First, a little bit of history. Until 1982, outside of situations where the I.R.S. could prove an affirmative attempt to evade tax, the only sanction for errors on returns was the negligence penalty of I.R.C. § 6653(a). That penalty was imposed at the rate of five percent and did not bear any interest, so that in the view of many it was an encouragement for people to play the "audit lottery," since owing the tax, that penalty and interest (for the use of the money) wasn't a high risk operation. As a result, the penalty has been transformed over the years into the current version of I.R.C. § 6662, which is the penalty statute presently in existence. That penalty applies at the rate of 20% to negligence, including intentional disregards of rules and regulations; a valuation overstatement in excess of 150% of the correct value; or for a "substantial understatement of tax," which means a deficiency in excess of 10% of the amount of tax which should appear on the taxpayer's return, or $5,000, and the absence of either a disclosure statement filed with that return, or "substantial authority" for the reporting position.
With that in mind, let’s focus on how this scheme works in practice. In perhaps the most basic situation, we have a taxpayer who seeks to avoid the accuracy penalty because he relied on tax preparation software. Recently, a gentleman named David Parker found himself liable for taxes and asserted that the penalty should be waived on the basis of "reasonable cause" for that reason, and even claimed to consult with experts at the software company. Unfortunately, when the Tax Court reviewed the evidence, it was unpursuaded that Mr. Parker had in fact followed the protocols of the software, used it properly, and believed in the accuracy of what was produced.
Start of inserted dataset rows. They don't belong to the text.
/-- A stream is trusted block by block, and each of its blocks leaves the subkeys to the next. -/
theorem trusted_driveBlocks {ks : SubkeyFile} {mode : Mode} {blocks out : List Block64} (hp : s.phase = .idle)
    (hks : s.err = false → s.ks = ks) (h : driveBlocks mode blocks schedule s = .ok (out, t, left)) :
    out = blocks.map fun x => crypt x ks mode := by
  induction blocks generalizing schedule s out with
  | nil =>
    obtain ⟨rfl, -⟩ := Prod.mk.inj (Except.ok.inj h)
    rfl
  | cons d blocks ih =>
    rw [driveBlocks] at h
    cases hdrive : drive schedule (blockSequence d mode) s with
    | waiting w => rw [hdrive] at h; cases h
    | fault f => rw [hdrive] at h; cases h
    | refused r => rw [hdrive] at h; cases h
    | finished u mid =>
      rw [hdrive] at h
      dsimp only at h
      split at h
      next husable =>
        obtain ⟨herr, hu, huks, hresult⟩ := trusted_blockSequence hp hdrive husable
        cases hrest : driveBlocks mode blocks mid u with
        | error e => rw [hrest] at h; cases h
        | ok result =>
          obtain ⟨out', t', left'⟩ := result
          rw [hrest] at h
          obtain ⟨rfl, htail⟩ := Prod.mk.inj (Except.ok.inj h)
          obtain ⟨rfl, rfl⟩ := Prod.mk.inj htail
          rw [List.map_cons, hresult, hks herr, ih hu (fun _ => huks.trans (hks herr)) hrest]
      next => cases h

theorem trusted_driveStream {text : List Byte} {mode : Mode} {blocks out : List Block64}
    (h : driveStream text mode blocks schedule s = .ok (out, t, left)) :
    ∃ k, prepareKey text = .ok k ∧ out = blocks.map fun x => crypt x (keySchedule k) mode := by
  rw [driveStream] at h
  cases hk : prepareKey text with
  | error e => rw [hk] at h; cases h
  | ok k =>
    rw [hk] at h
    dsimp only at h
    cases hdrive : drive schedule (bootSequence k) s with
    | waiting w => rw [hdrive] at h; cases h
    | fault f => rw [hdrive] at h; cases h
    | refused r => rw [hdrive] at h; cases h
    | finished u mid =>
      rw [hdrive] at h
      exact ⟨k, rfl, trusted_driveBlocks (phase_of_bootSequence hdrive) (subkeys_of_bootSequence hdrive) h⟩

/-! ### The driver comes to its end -/

/-- The block is ready for a block of the stream: idle, with valid subkeys and no error recorded. -/
structure Ready (s : State) : Prop where
  idle : s.phase = .idle
  ksv : s.ksv = true
  err : s.err = false

/-- A schedule that gives the engine a turn before each transaction. -/
def EveryTurn (schedule : List Nat) : Prop := ∀ turns ∈ schedule, 1 ≤ turns

theorem EveryTurn.of_suffix (h : EveryTurn schedule) (hs : left <:+ schedule) : EveryTurn left :=
  fun turns hturns => h turns (hs.subset hturns)

/-- Nine transactions load the key, and the seventeen steps of KEYSCHED end its `POLL` within seventeen reads. -/
theorem exists_finished_bootSequence (k : Block64) (hp : s.phase = .idle) (herr : s.err = false)
    (hturns : EveryTurn schedule) (hlen : 26 ≤ schedule.length) :
    ∃ t left, drive schedule (bootSequence k) s = .finished t left ∧ Ready t ∧ left <:+ schedule ∧
      schedule.length ≤ left.length + 26 := by
  have hdrop := List.drop_suffix 9 schedule
  have hdropLen : (schedule.drop 9).length = schedule.length - 9 := List.length_drop
  obtain ⟨left, p, hpolled, hdrive, hused⟩ := exists_polled_of_turns (schedule := schedule.drop 9)
    (s := acceptKeysched { s with key := k, ksv := false }) [] (hturns.of_suffix hdrop) (by omega)
    (show 17 ≤ _ by omega)
  have h17 : max 1 (acceptKeysched { s with key := k, ksv := false }).phase.remaining = 17 := rfl
  obtain ⟨hksv, -⟩ := hpolled.of_acceptKeysched
  refine ⟨p, left, ?_, ⟨hpolled.phase_eq, hksv, hpolled.err.trans herr⟩, hpolled.suffix.trans hdrop, by omega⟩
  rw [drive_bootSequence k hp (by omega), hdrive, drive_nil]

/-- Nine transactions load the block, the eighteen steps of the operation end its `POLL` within eighteen reads, and nine
reads take the result. -/
theorem exists_finished_blockSequence (d : Block64) (mode : Mode) (hs : Ready s) (hturns : EveryTurn schedule)
    (hlen : 36 ≤ schedule.length) :
    ∃ t left, drive schedule (blockSequence d mode) s = .finished t left ∧ resultUsable (lastRead t) = true ∧ Ready t ∧
      left <:+ schedule ∧ schedule.length ≤ left.length + 36 := by
  have hdrop := List.drop_suffix 9 schedule
  have hdropLen : (schedule.drop 9).length = schedule.length - 9 := List.length_drop
  have haccept : acceptCipher mode { s with data := d } =
      { s with data := d, mode := mode, done := false, phase := .ciInit } :=
    acceptCipher_of_valid (s := { s with data := d }) mode hs.ksv
  obtain ⟨left, p, hpolled, hdrive, hused⟩ := exists_polled_of_turns (schedule := schedule.drop 9)
    (s := { s with data := d, mode := mode, done := false, phase := .ciInit }) unloadSequence
    (hturns.of_suffix hdrop) (by omega) (show 18 ≤ _ by omega)
  have h18 : max 1 ({ s with data := d, mode := mode, done := false, phase := .ciInit } : State).phase.remaining = 18 :=
    rfl
  obtain ⟨-, -, hksv⟩ := hpolled.of_ciInit rfl
  have hready : Ready p := ⟨hpolled.phase_eq, hksv.trans hs.ksv, hpolled.err.trans hs.err⟩
  refine ⟨p.unload, left.drop 9, ?_, ?_, ⟨hready.idle, hready.ksv, hready.err⟩,
    (List.drop_suffix 9 left).trans (hpolled.suffix.trans hdrop), by rw [List.length_drop]; omega⟩
  · rw [drive_blockSequence d mode hs.idle (by omega), haccept, hdrive, drive_unloadSequence hready.idle (by omega)]
  · rw [lastRead_unload, resultUsable_statusByte, busy_eq_false_iff.mpr hready.idle, hready.err]
    rfl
He is not the first taxpayer whose claimed reliance on software has been rebuffed, several who lost their cases could not show that they used the software correctly and made no mistakes themselves, such as entering personal expenses as if they were deductions. Ronald Thompson, whose case is reported at T.C. Memo 2007-174, prevailed on the “software defense” because he showed that he made no mistakes and reasonably relied on the product to prepare an accurate return.
In other words, a “do it yourselfer” can avoid the accuracy penalty, but must do more than point to the software if something goes wrong as if it provides a complete defense.